/-! ### The rows drawn one after the other (R102, R103, R107) -/

/-- What drawing one more row can do: it draws the sprite byte where the row covers the screen, or leaves all as it was where
the row covers nothing. -/
theorem State.blit_succ_cases (hc : s.cfg.wf) (hx : ¬(s.cfg.drawWrap = true ∧ 2 * s.cfg.dispW ≤ x)) (y r : Nat) :
    (∃ py0 < s.cfg.dispH, ∃ px0 < s.cfg.dispW,
      s.blit x y (r + 1) = blitRow s.cfg py0 px0 (s.memRead8 (s.effAddr r)) (s.blit x y r) ∧
      ∀ px < s.cfg.dispW, ∀ py < s.cfg.dispH,
        s.covers x y px py r ↔ py = py0 ∧ rowCovers s.cfg px0 (s.memRead8 (s.effAddr r)) px) ∨
    (s.blit x y (r + 1) = s.blit x y r ∧ ∀ px < s.cfg.dispW, ∀ py < s.cfg.dispH, ¬s.covers x y px py r) := by
  rw [State.blit]
  cases hrow : screenRow s.cfg y r with
  | none =>
    refine .inr ⟨rfl, fun px _ py hpy hcovers => ?_⟩
    obtain ⟨hdrawn, -⟩ := (State.covers_iff hc hpy).mp hcovers
    rw [hrow] at hdrawn
    cases hdrawn
  | some py0 =>
    obtain ⟨hpy0, -⟩ := (screenRow_eq_some_iff hc).mp hrow
    cases hcol : screenCol s.cfg x with
    | none =>
      refine .inr ⟨rfl, fun px hpx py hpy hcovers => ?_⟩
      obtain ⟨-, hbyte⟩ := (State.covers_iff hc hpy).mp hcovers
      exact not_rowCovers_of_screenCol_eq_none hcol _ hpx hbyte
    | some px0 =>
      refine .inl ⟨py0, hpy0, px0, screenCol_lt hx hcol, rfl, fun px _ py hpy => ?_⟩
      rw [State.covers_iff hc hpy, hrow, Option.some.injEq, eq_comm (a := py0), rowCovers_of_screenCol_eq_some hcol]

/-- A screen pixel, drawn row by row, is its old value flipped once for each row that covers it. -/
theorem State.pixelOf_blit (hc : s.cfg.wf) (hl : s.display.length = s.cfg.dispBytes)
    (hx : ¬(s.cfg.drawWrap = true ∧ 2 * s.cfg.dispW ≤ x)) {px py : Nat} (hpx : px < s.cfg.dispW) (hpy : py < s.cfg.dispH)
    (n : Nat) :
    pixelOf s.cfg (s.blit x y n).display px py = true ↔ s.flipped x y px py n := by
  induction n with
  | zero => rfl
  | succ r ih =>
    rw [State.flipped, ← ih]
    obtain ⟨py0, hpy0, px0, hpx0, hblit, hcovers⟩ | ⟨hblit, hcovers⟩ := State.blit_succ_cases hc hx y r
    · rw [hblit, pixelOf_blitRow hc ((s.blit_length x y r).trans hl) hpy0 hpx0 _ py hpx, hcovers px hpx py hpy]
    · rw [hblit, iff_false_intro (hcovers px hpx py hpy), xor_comm, xor_false, id]

/-- The collisions of the first `r + 1` rows are those of the first `r` and those of row `r`. -/
theorem State.collides_succ {r : Nat} :
    s.collides x y (r + 1) ↔
      s.collides x y r ∨ ∃ px < s.cfg.dispW, ∃ py < s.cfg.dispH, s.flipped x y px py r ∧ s.covers x y px py r :=
  Nat.exists_lt_succ_right

/-- The blitter has seen a collision in the first `n` rows exactly when one of them collides. -/
theorem State.blit_collided (hc : s.cfg.wf) (hl : s.display.length = s.cfg.dispBytes)
    (hx : ¬(s.cfg.drawWrap = true ∧ 2 * s.cfg.dispW ≤ x)) (n : Nat) :
    (s.blit x y n).collided = true ↔ s.collides x y n := by
  induction n with
  | zero => exact ⟨nofun, fun ⟨_, hlt, _⟩ => absurd hlt (Nat.not_lt_zero _)⟩
  | succ r ih =>
    rw [State.collides_succ, ← ih]
    obtain ⟨py0, hpy0, px0, hpx0, hblit, hcovers⟩ | ⟨hblit, hcovers⟩ := State.blit_succ_cases hc hx y r
    · rw [hblit, blitRow_collided hc ((s.blit_length x y r).trans hl) hpy0 hpx0]
      refine or_congr_right (exists_congr fun px => and_congr_right fun hpx => ⟨fun ⟨hon, hbyte⟩ => ?_, ?_⟩)
      · exact ⟨py0, hpy0, (State.pixelOf_blit hc hl hx hpx hpy0 r).mp hon, (hcovers px hpx py0 hpy0).mpr ⟨rfl, hbyte⟩⟩
      · rintro ⟨py, hpy, hon, hcov⟩
        obtain ⟨rfl, hbyte⟩ := (hcovers px hpx py hpy).mp hcov
        exact ⟨(State.pixelOf_blit hc hl hx hpx hpy r).mpr hon, hbyte⟩
    · rw [hblit, or_iff_left]
      rintro ⟨px, hpx, py, hpy, -, hcov⟩
      exact hcovers px hpx py hpy hcov

/-- Settles O31: the display and the flag are what the rows leave, by induction on the number of rows. -/
theorem drwFlipsThePixelsTheSpriteCovers : Obligations.DrwFlipsThePixelsTheSpriteCovers := by
  intro x y n s hs hx hrow
  obtain ⟨hc, -, -, -, hl⟩ := hs
  have hexec := exec_drw_of_specified (drwUnspecified_eq_none_iff.mpr ⟨hx, hrow⟩)
  have hcollided := State.blit_collided (y := (s.getV y).toNat) hc hl hx n.val
  refine ⟨_, hexec, fun px py hpx hpy => State.pixelOf_blit hc hl hx hpx hpy n.val, fun h => ?_, fun h => ?_,
    fun _ hr => State.getV_setV_of_ne hr _, exec_onlyChanges hexec⟩
  · rw [State.getV_setV_same, hcollided.mpr h]
    rfl
  · rw [State.getV_setV_same, Bool.eq_false_iff.mpr (mt hcollided.mp h)]
    rfl

end Sys2Proof.Machine
end

section
/-! PROOFS. The timer tick and the timer instructions (45_timers.md R111 to R115). -/

namespace Sys2Proof.Machine

variable {s : State}

/-! ### The tick (R112) -/

/-- The decrement stops at zero, as the subtraction of natural numbers does (D2). -/
theorem countDown_toNat (b : Byte) : (countDown b).toNat = b.toNat - 1 := by
  unfold countDown
  split
  case isTrue hpos => exact BitVec.toNat_sub_of_le (BitVec.le_def.mpr hpos)
  case isFalse hzero => omega

theorem onlyChanges_timerTick : OnlyChanges [.dt, .st] s s.timerTick :=
  (onlyChanges_setDt.mono (by simp)).trans (onlyChanges_setSt.mono (by simp))
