-- ==== Sys2Proof/Config.lean ====
section
/-! DEFINITION. The figures the manual fixes for every ZB-4: sizes of queues and lists, periods of
timers that no setting gives, and ranges used by more than one rule. -/

namespace Sys2Proof.Config

/-- Notices the queue holds (R175). -/
def noticeQueueSize : Nat := 32
/-- Items one POLL reply carries at most (R176). -/
def pollItems : Nat := 8
/-- The longest body of a frame, in octets (R172, R176). -/
def maxBody : Nat := 250
/-- Entries of the journey list (R117). -/
def journeySize : Nat := 256
/-- Claims one channel holds at most (R32). -/
def claimsPerChannel : Nat := 3
/-- Entries of the deny list (R138). -/
def denySize : Nat := 4096
/-- Entries of the allotment table (R158). -/
def allotSize : Nat := 16
/-- Entries of one load segment (R140). -/
def segmentSize : Nat := 16
/-- Largest total of an allotment (R158). -/
def maxAllotTotal : Nat := 9999
/-- Where the counts of a call record and the tallies saturate (R2, R68). -/
def countMax : Nat := 65535
/-- Where the fares totals saturate (R3). -/
def fareTotalMax : Nat := 4294967295
/-- Store writes the settings memory endures (R182). -/
def storeLimit : Nat := 10000
/-- Reader inactivity timer, ms (R78). -/
def inactivityMs : Nat := 3000
/-- Attach timer, ms (R78). -/
def attachMs : Nat := 1000
/-- Write timer, ms (R85). -/
def writeMs : Nat := 1000
/-- Obstruction timer, ms (R60). -/
def obstructionMs : Nat := 20000
/-- Load inactivity timer, ms (R139). -/
def loadIdleMs : Nat := 30000
/-- Minimum hold of egress, ms (R165). -/
def holdMs : Nat := 30000
/-- Start window of the supervision timer, s (R179). -/
def startWindowS : Nat := 60
/-- Last second of a day (R149). -/
def lastSecond : Nat := 86399
/-- Last day number (R149). -/
def lastDay : Nat := 65535
/-- Largest fare a card or a claim carries, cents (R106, Table 2-3). -/
def maxFare : Nat := 5000

end Sys2Proof.Config
end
━━━━━━━━━━━━━━━━━━━━━━━━━━━━━━
Problem to work on
Reproduce, with both ends included, the lines from the one holding "ms (R139). -/" to the end of the records above.

Problem solution
/-- Load inactivity timer, ms (R139). -/
def loadIdleMs : Nat := 30000
/-- Minimum hold of egress, ms (R165). -/
def holdMs : Nat := 30000
/-- Start window of the supervision timer, s (R179). -/
def startWindowS : Nat := 60
/-- Last second of a day (R149). -/
def lastSecond : Nat := 86399
/-- Last day number (R149). -/
def lastDay : Nat := 65535
/-- Largest fare a card or a claim carries, cents (R106, Table 2-3). -/
def maxFare : Nat := 5000

end Sys2Proof.Config
end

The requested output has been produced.